Изменить стиль страницы

— Не стоит углубляться».

Я рассмеялась: он забыл и обо мне.

«- Простите. И в самом деле не стоит. К тому же такая жизнь не могла длиться вечно: я должен был покончить с нею, потому что главным для меня оставались мои занятия, мои архивы! Архивы! Архивы! Ах, господи, древние рукописи, далекие времена, забвение подлых нравов нынешнего века! В конце концов я нашел более или менее постоянную работу в маленькой галерее на бульваре Эдгара Кине, которая имела свой бар и закрывалась только в два часа ночи, — там я и работал в ночные часы.

— И ничего не знали о семье?

— Нет, я не хотел о ней знать. Вначале у меня, может, и было намерение сообщить свой адрес матери, но я побоялся, что она будет приходить и плакать. Два-три месяца мы ничего не знали друг о друге. И вдруг однажды вечером, выходя с лекций, у дверей училища я увидел Реми — он меня ждал. Руки в карманах, во рту трубка, невозмутимый, как всегда, точно поджидать меня здесь давно вошло у него в привычку. Заметь я его издали, я, конечно, постарался бы скрыться. Но я столкнулся с ним нос к носу. Я спросил: «Чего тебе здесь надо, черт тебя возьми?» Он взял меня под руку: «Не кипятись!..» Я пожал плечами, и мы вместе отправились к моему жилищу. Я заранее был уверен, что наш разговор ни к чему не приведет. Мы были точно волк и собака: я вырвался из конуры, удрал за ограду, а он остался взаперти с ошейником на шее. Между нами не осталось ничего общего — даже если считать, что когда-то было. Чтобы нарушить молчание, он стал расспрашивать меня о моих профессорах, о лекциях, которые у нас читали. И при этом все время улыбался благодушной улыбкой, которая свидетельствовала о полном душевном комфорте и спокойной совести, а меня приводила в ярость.

Мы поднялись в мою каморку. Я начал с места в карьер: «Выкладывай, что тебе надо». Он снял свой плащ, аккуратно сложил его на кровати и сел нога на ногу. «Если желаешь, я принес тебе весть о помиловании». Я все-таки слегка удивился: «От моего папаши?» — «Да, от твоего отца. Ему известно, что ты работаешь и продолжаешь учиться, не бьешь баклуши, как другие дураки мальчишки, которые таким образом якобы протестуют против конформизма — будто это не тот же самый конформизм. Если только ты согласишься отдать мне тетради…» Я не дал ему договорить. «Так я и думал, — бросил я ему в лицо, стиснув зубы. — Ты просто гончий пес! Хватит. Убирайся!» — «А ты не можешь стать благоразумным хотя бы на минуту?» — «Мне известно заранее все, что ты скажешь». Он улыбнулся: «Как знать».

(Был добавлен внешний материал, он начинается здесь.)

-- ==== Sys2Proof/Certificates/Slice0/Obligations.lean ====
section
/-! DEFINITION. Obligations.lean: what the model claims, for the provers; each statement follows rules of spec/. -/

section Statements

open Sys2Proof Sys2Proof.Machine

namespace Sys2Proof.Claims
end Sys2Proof.Claims
open Sys2Proof.Claims

/-! ### Vocabulary of the statements about one instruction -/

namespace Sys2Proof.Claims

/-- What an instruction of `len` bytes leaves that only writes registers of the issuing thread set and falls through: its
registers changed by `f`, its program counter past the instruction, and every other part of the state as before. -/
def wrote (len : Nat) (f : Regs → Regs) (s : State) : State :=
  s.modMe fun t => { t with r := f t.r, pc := t.pc + BitVec.ofNat 64 len }

/-- The integer that a pattern of `w` bits stands for when it is extended under a type code: signed under sint (R159). -/
def intOf (ty v w : Nat) : Int := if ty = 0 then sgn v w else (v : Int)

/-- Operands a and b of a scalar instruction as integers, and as patterns of the operation width (R197). -/
def aInt (o : Opnds) (r : Regs) : Int := intOf o.ty (readSlices r.scalar o.a) (4 * o.a.width)
def bInt (o : Opnds) (r : Regs) : Int := intOf o.ty (o.b.read r) (4 * o.b.width)
def aPat (o : Opnds) (r : Regs) : Nat := wrap o.n (aInt o r)
def bPat (o : Opnds) (r : Regs) : Nat := wrap o.n (bInt o r)
/-- The width of a unary instruction, and its operand as a pattern of that width (R200). -/
def uWidth (o : Opnds) : Nat := 4 * max o.d.width o.a.width
def uPat (o : Opnds) (r : Regs) : Nat := wrap (uWidth o) (aInt o r)

/-- Both forms of a scalar instruction with two sources complete under a true guard: d receives the low bits of `v`, control
falls through, and nothing else changes. -/
def Writes (base : Guard → B3 → Instr) (ext : Guard → XA → Instr) (v : Opnds → Regs → Nat) : Prop :=
  (∀ g o s, s.me.r.guardTrue g = true →
    exec (base g o) s = .next (wrote (baseLen o.lit) (fun r => r.put (win o.d) (v (ofB3 o) r)) s)) ∧
  (∀ g x s, s.me.r.guardTrue g = true →
    exec (ext g x) s = .next (wrote (extLen x.lit) (fun r => r.put (rngOf x.d) (v (ofXA x) r)) s))

/-- The same for a scalar instruction with one source. -/
def WritesU (base : Guard → BU → Instr) (ext : Guard → XA → Instr) (v : Opnds → Regs → Nat) : Prop :=
  (∀ g o s, s.me.r.guardTrue g = true →
    exec (base g o) s = .next (wrote 4 (fun r => r.put (win o.d) (v (ofBU o) r)) s)) ∧
  (∀ g x s, s.me.r.guardTrue g = true →
    exec (ext g x) s = .next (wrote (extLen x.lit) (fun r => r.put (rngOf x.d) (v (ofXA x) r)) s))

/-- An extended-only scalar instruction completes under a true guard with its effect on the registers. -/
def WritesX (ext : Guard → XA → Instr) (f : XA → Regs → Regs) : Prop :=
  ∀ g x s, s.me.r.guardTrue g = true → exec (ext g x) s = .next (wrote (extLen x.lit) (f x) s)

/-- The number whose bits below `n` are those of `f`. -/
def bitsOf (n : Nat) (f : Nat → Bool) : Nat := (List.range n).foldl (fun v i => v + (f i).toNat * 2 ^ i) 0

/-- Quotient and remainder of R199, signed and unsigned, at width N. -/
def quotS (n a b : Nat) : Nat :=
  if b = 0 then 2 ^ n - 1
  else if sgn a n = -(2 ^ (n - 1)) ∧ sgn b n = -1 then a
  else wrap n (Int.tdiv (sgn a n) (sgn b n))
def remS (n a b : Nat) : Nat :=
  if b = 0 then a
  else if sgn a n = -(2 ^ (n - 1)) ∧ sgn b n = -1 then 0
  else wrap n (sgn a n - Int.tdiv (sgn a n) (sgn b n) * sgn b n)
def quotU (n a b : Nat) : Nat := if b = 0 then 2 ^ n - 1 else a / b
def remU (a b : Nat) : Nat := if b = 0 then a else a - a / b * b

end Sys2Proof.Claims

Он покачивался на стуле, его улыбка меня раздражала, но, как ни странно, при этом он внушал мне невольное уважение. Перед ним я всегда чувствовал себя мальчишкой. Так было и теперь, я видел в его глазах свое отражение — образ капризного ребенка, который подчиняется неразумным и необузданным порывам. Это меня злило, но в то же время сбивало с толку. А он спокойно ждал, чтобы улеглось мое душевное смятение. О! Он хорошо меня изучил! Он знал: рано или поздно я уступлю и выслушаю все, что он хочет сказать. Лучше уж было покончить разом. «Ладно. Выкладывай!» Он дружелюбно кивнул головой. «Я тоже прочел твою писанину. — Он в упор посмотрел на меня и заставил потомиться, прежде чем выговорил: — А знаешь, старик, ты не лишен таланта».

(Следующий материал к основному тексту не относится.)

/-! ### setTh -/

@[simp] theorem State.setTh_mem (s : State) (u : Nat) (x : Thread) : (s.setTh u x).mem = s.mem := rfl
@[simp] theorem State.setTh_poison (s : State) (u : Nat) (x : Thread) : (s.setTh u x).poison = s.poison := rfl
@[simp] theorem State.setTh_flips (s : State) (u : Nat) (x : Thread) : (s.setTh u x).flips = s.flips := rfl
@[simp] theorem State.setTh_elided (s : State) (u : Nat) (x : Thread) : (s.setTh u x).elided = s.elided := rfl
@[simp] theorem State.setTh_lostMeta (s : State) (u : Nat) (x : Thread) : (s.setTh u x).lostMeta = s.lostMeta := rfl
@[simp] theorem State.setTh_cached (s : State) (u : Nat) (x : Thread) : (s.setTh u x).cached = s.cached := rfl
@[simp] theorem State.setTh_thr (s : State) (u : Nat) (x : Thread) : (s.setTh u x).thr = Map.set s.thr u x := rfl
@[simp] theorem State.setTh_core (s : State) (u : Nat) (x : Thread) : (s.setTh u x).core = s.core := rfl
@[simp] theorem State.setTh_clu (s : State) (u : Nat) (x : Thread) : (s.setTh u x).clu = s.clu := rfl
@[simp] theorem State.setTh_reac (s : State) (u : Nat) (x : Thread) : (s.setTh u x).reac = s.reac := rfl
@[simp] theorem State.setTh_bh (s : State) (u : Nat) (x : Thread) : (s.setTh u x).bh = s.bh := rfl
@[simp] theorem State.setTh_dev (s : State) (u : Nat) (x : Thread) : (s.setTh u x).dev = s.dev := rfl
@[simp] theorem State.setTh_part (s : State) (u : Nat) (x : Thread) : (s.setTh u x).part = s.part := rfl
@[simp] theorem State.setTh_link (s : State) (u : Nat) (x : Thread) : (s.setTh u x).link = s.link := rfl
@[simp] theorem State.setTh_sw (s : State) (u : Nat) (x : Thread) : (s.setTh u x).sw = s.sw := rfl
@[simp] theorem State.setTh_flight (s : State) (u : Nat) (x : Thread) : (s.setTh u x).flight = s.flight := rfl
@[simp] theorem State.setTh_nextId (s : State) (u : Nat) (x : Thread) : (s.setTh u x).nextId = s.nextId := rfl
@[simp] theorem State.setTh_cur (s : State) (u : Nat) (x : Thread) : (s.setTh u x).cur = s.cur := rfl
@[simp] theorem State.setTh_agenda (s : State) (u : Nat) (x : Thread) : (s.setTh u x).agenda = s.agenda := rfl
@[simp] theorem State.setTh_tickDue (s : State) (u : Nat) (x : Thread) : (s.setTh u x).tickDue = s.tickDue := rfl
@[simp] theorem State.setTh_free (s : State) (u : Nat) (x : Thread) : (s.setTh u x).free = s.free := rfl
@[simp] theorem State.setTh_wire (s : State) (u : Nat) (x : Thread) : (s.setTh u x).wire = s.wire := rfl
@[simp] theorem State.setTh_txid (s : State) (u : Nat) (x : Thread) : (s.setTh u x).txid = s.txid := rfl
@[simp] theorem State.setTh_crossed (s : State) (u : Nat) (x : Thread) : (s.setTh u x).crossed = s.crossed := rfl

Я ждал всего чего угодно, только не этого. Пожалуй, в глубине души его похвала доставила мне удовольствие. Но главное и прежде всего она разбудила мои подозрения. Не лишен таланта? Плевать я на это хотел! Чего ему от меня надо? После истории с Тулузом и его сестрой я был весь сгусток недоверия и, чуть что, ощетинивался, как еж. Но я и бровью не повел, молчал, и больше ничего. А он продолжал: «Жаль, что свой справедливый гнев на устройство мира ты разбавил глупыми нападками на деда и на наших с тобой отцов. Нападками, вполне достойными юнца в переходном возрасте. Но теперь тебе ведь уже не двенадцать лет. Если ты выбросишь все эти личные выпады, я сам найду тебе издателя. У меня есть среди них кое-какие знакомства».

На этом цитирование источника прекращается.